If I understand it right, element-by-element copying from global to shared memory will be much slower than copying of the one large block.

cudaMemcpy() is part of the host runtime component, which can only be used by host functions, not device functions (see section 4.5 of the programming guide).

The most efficient way to load data from global memory is to have each thread load separate data in a way that allows the hardware to coalesce each separate load into bigger ones to get maximum memory bandwidth. The simplest way to do so is to have each thread of a warp load successive data elements in global memory, that way each half of the warp does one memory access.

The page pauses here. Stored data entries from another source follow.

/-- R307, R306, R616: a privileged write of STATE = 1 to a FREE entry that obeys R306 allocates the region to the owner it names; one that
breaks R306 is discarded with CFG_RANGE; a privileged STATE = 2 makes an ALLOCATED region PURGE_PENDING, last in its purge queue. Other
requesters are refused and counted.
R308, R374: a hub, or a mill, purges its regions in the order in which they became PURGE_PENDING, each once no access already in flight
reaches it: the first one's bytes are then zero, it is FREE (an entry of the tailings is then placed anew, log entry 129), and no other
byte of memory has changed. -/
def Obligations.MemoryRegionsAreAllocatedAndPurged : Prop :=
  (∀ (who : Requester) (r : Fin 256) (v : Word) (s : State),
     let off := 0x702008 + 0x10 * r.val
     (s.privileged who = false →
       (∃ t, exec (.rgnAllocate who r v) s = .next t ∧ t.rgnState r.val = s.rgnState r.val ∧ s.Counted t Fld.DBG_STATUS_REFUSALS 1 ∧
         t = { s with regs := t.regs }) ∧
       (∃ t, exec (.rgnRelease who r v) s = .next t ∧ t.rgnState r.val = s.rgnState r.val ∧ s.Counted t Fld.DBG_STATUS_REFUSALS 1 ∧
         t = { s with regs := t.regs })) ∧
     (s.privileged who = true → s.tailEntry r.val = false → s.partEntry r.val = false →
       (s.rgnState r.val = 0 → bits v 2 2 ≠ 3 → s.rgnOk r.val = true → s.rgnFilling r.val = false →
         ∃ t, exec (.rgnAllocate who r v) s = .next t ∧ t.rgnState r.val = 1 ∧ t.rgnClass r.val = bits v 2 2 ∧
           t.rgnOwner r.val = 4 * bits v 4 1 + bits v 5 2 ∧ (∀ k, k ≠ r.val → t.rgnState k = s.rgnState k) ∧ t = { s with regs := t.regs }) ∧
       (s.rgnState r.val = 0 → bits v 2 2 ≠ 3 → s.rgnOk r.val = false →
         ∃ t, exec (.rgnAllocate who r v) s = .next t ∧ t.rgnState r.val = 0 ∧ s.Raised t 0x0102 srcDev off ∧ t.mem = s.mem) ∧
       (s.rgnState r.val = 1 → s.rgnBase r.val < 2 ^ 47 →
         ∃ t, exec (.rgnRelease who r v) s = .next t ∧ t.rgnState r.val = 2 ∧ t.hbmPurge = s.hbmPurge ++ [r.val] ∧
           t = { s with regs := t.regs, hbmPurge := t.hbmPurge }) ∧
       (s.rgnState r.val ≠ 1 → exec (.rgnRelease who r v) s = .next s))) ∧
  (∀ (r : Fin 256) (s : State), s.rlf.rolePending = none →
     let a := s.rgnBase r.val
     let n := s.rgnSize r.val
     let cleared (t : State) : Prop :=
       (s.rst.tail = 0 ∨ r.val < 252 → t.rgnState r.val = 0) ∧ (∀ b, t.memByte b = if a ≤ b ∧ b < a + n then 0 else s.memByte b) ∧ t.ctxs = s.ctxs ∧ t.bunk = s.bunk
     (s.rgnAccess r.val = true → exec (.hbmPurgeDone r) s = .next s ∧ exec (.stockpilePurgeDone r) s = .next s) ∧
     (let h := memHub a
      s.rgnAccess r.val = false →
       (s.hbmPurge.filter fun k => memHub (s.rgnBase k) == h).head? = some r.val → s.regionRuns (48 + h.val) = true →
       ∃ t, exec (.hbmPurgeDone r) s = .next t ∧ cleared t ∧ r.val ∉ t.hbmPurge) ∧
     ((s.hbmPurge.filter fun k => memHub (s.rgnBase k) == memHub a).head? ≠ some r.val → exec (.hbmPurgeDone r) s = .next s) ∧
     (∀ m, s.purgeMill r.val = some m → s.rgnAccess r.val = false → (s.mill m).purge.head? = some r.val →
       s.regionRuns (56 + m.val) = true → ∃ t, exec (.stockpilePurgeDone r) s = .next t ∧ cleared t ∧ r.val ∉ (t.mill m).purge ∧
         s.Counted t Fld.MILL_PURGE_DONE (s.fld Fld.MEM_RGN_A_SIZE r.val) m.val))

/-- R314, R308, R313: a push of a valid store that fits its slot is written at the write head, its weight into the weight array, and the
head goes on; one longer than SLOT, or to a store that is not VALID, is discarded and counted in DROPPED, one into a region that is being
purged in MEM_PURGE; one beyond G since the last publication, or behind one that is held, is held to the next bell and counted in HELD.
R324, R18: MEM_SMP_LOAD of an IDLE or STOPPED context takes the data position of a record that fits its sampler, committed copy and working
copy; a record that does not raises SMP_RECORD and loads nothing; at any other context the write is rejected with CFG_BUSY. -/
def Obligations.PushesAndPositionsAreTaken : Prop :=
  (∀ (k : Fin 16) (weight : BitVec 16) (bytes : List Byte) (s : State),
     let i := (s.store k.val).head % s.ssN k.val
     let a := s.ssBase k.val + i * s.ssSlot k.val
     (s.ssValid k.val = true → bytes.length ≤ s.ssSlot k.val → s.rgnPurging a (s.ssSlot k.val) = false → (s.storeRgn k.val).isSome = true →
       (s.store k.val).since < s.ssG k.val → (s.store k.val).held = [] → s.memErr = [] → s.injectWord = none →
       ∃ t, exec (.samplePushWrite k weight bytes) s = .next t ∧
         t.store k.val = { head := (s.store k.val).head + 1, since := (s.store k.val).since + 1 } ∧
         t.mem = (let m := SMap.putList s.mem 0 a bytes
           if s.ssWeighted k.val then SMap.putList m 0 (s.ssWbase k.val + 2 * i) [weight.extractLsb' 0 8, weight.extractLsb' 8 8] else m) ∧
         t.ctxs = s.ctxs) ∧
     (s.ssValid k.val = false ∨ s.ssSlot k.val < bytes.length →
       ∃ t, exec (.samplePushWrite k weight bytes) s = .next t ∧ s.Counted t Fld.MEM_SS_CNT_DROPPED 1 k.val ∧ t = { s with regs := t.regs }) ∧
     (s.ssValid k.val = true → bytes.length ≤ s.ssSlot k.val → s.rgnPurging a (s.ssSlot k.val) = true →
       ∃ t, exec (.samplePushWrite k weight bytes) s = .next t ∧ s.Counted t Fld.MEM_PURGE_DROPPED 1 ∧ t = { s with regs := t.regs }) ∧
     (s.ssValid k.val = true → bytes.length ≤ s.ssSlot k.val → s.rgnPurging a (s.ssSlot k.val) = false → (s.storeRgn k.val).isSome = true →
       s.ssG k.val ≤ (s.store k.val).since ∨ (s.store k.val).held ≠ [] →
       ∃ t, exec (.samplePushWrite k weight bytes) s = .next t ∧ s.Counted t Fld.MEM_SS_CNT_HELD 1 k.val ∧
         t.store k.val = { s.store k.val with held := (s.store k.val).held ++ [.whole weight bytes] } ∧
         t = { s with regs := t.regs, stores := t.stores })) ∧
  (∀ (c : Cid) (v : Word) (s : State), s.memErr = [] →
     let st := (s.ctx c).st
     let b := (List.range 64).map fun i => s.memByte (64 * bits v 6 42 + i)
     (st = .idle ∨ st = .stopped →
       (s.posFits c b = true → ∃ t, exec (.memSmpLoad c v) s = .next t ∧ t.mem = s.mem ∧ t.ctxs = s.ctxs ∧
         t.smp c = (if bit (b.getD 56 0) 4 then { s.smp c with eval := posOf b, evalW := posOf b }
                    else { s.smp c with train := posOf b, trainW := posOf b })) ∧
       (s.posFits c b = false → ∃ t, exec (.memSmpLoad c v) s = .next t ∧ s.Raised t 0x0605 srcDev ∧ t.samplers = s.samplers ∧ t.mem = s.mem)) ∧
     (st = .running ∨ st = .waiting → ∃ t, exec (.memSmpLoad c v) s = .next t ∧ s.Raised t 0x0101 srcDev (0x705008 + 0x40 * c.val) ∧
       t.samplers = s.samplers ∧ t.mem = s.mem))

The hw is also capable of reading 64-bit or 128-bit words from global memory in a single instruction with proper data alignment.

Please, look at section of the programming guide for more details and the SDK for practical examples, as suggested by Mark.

You also have to understand that the idea behind CUDA’s massively multi-threaded architecture is to have enough active and math-intensive threads to hide memory latency: While some threads are waiting for data from memory, other threads that process previously loaded data keep the machine busy. See section 6.2, for example, to get more details on how to make sure this happens.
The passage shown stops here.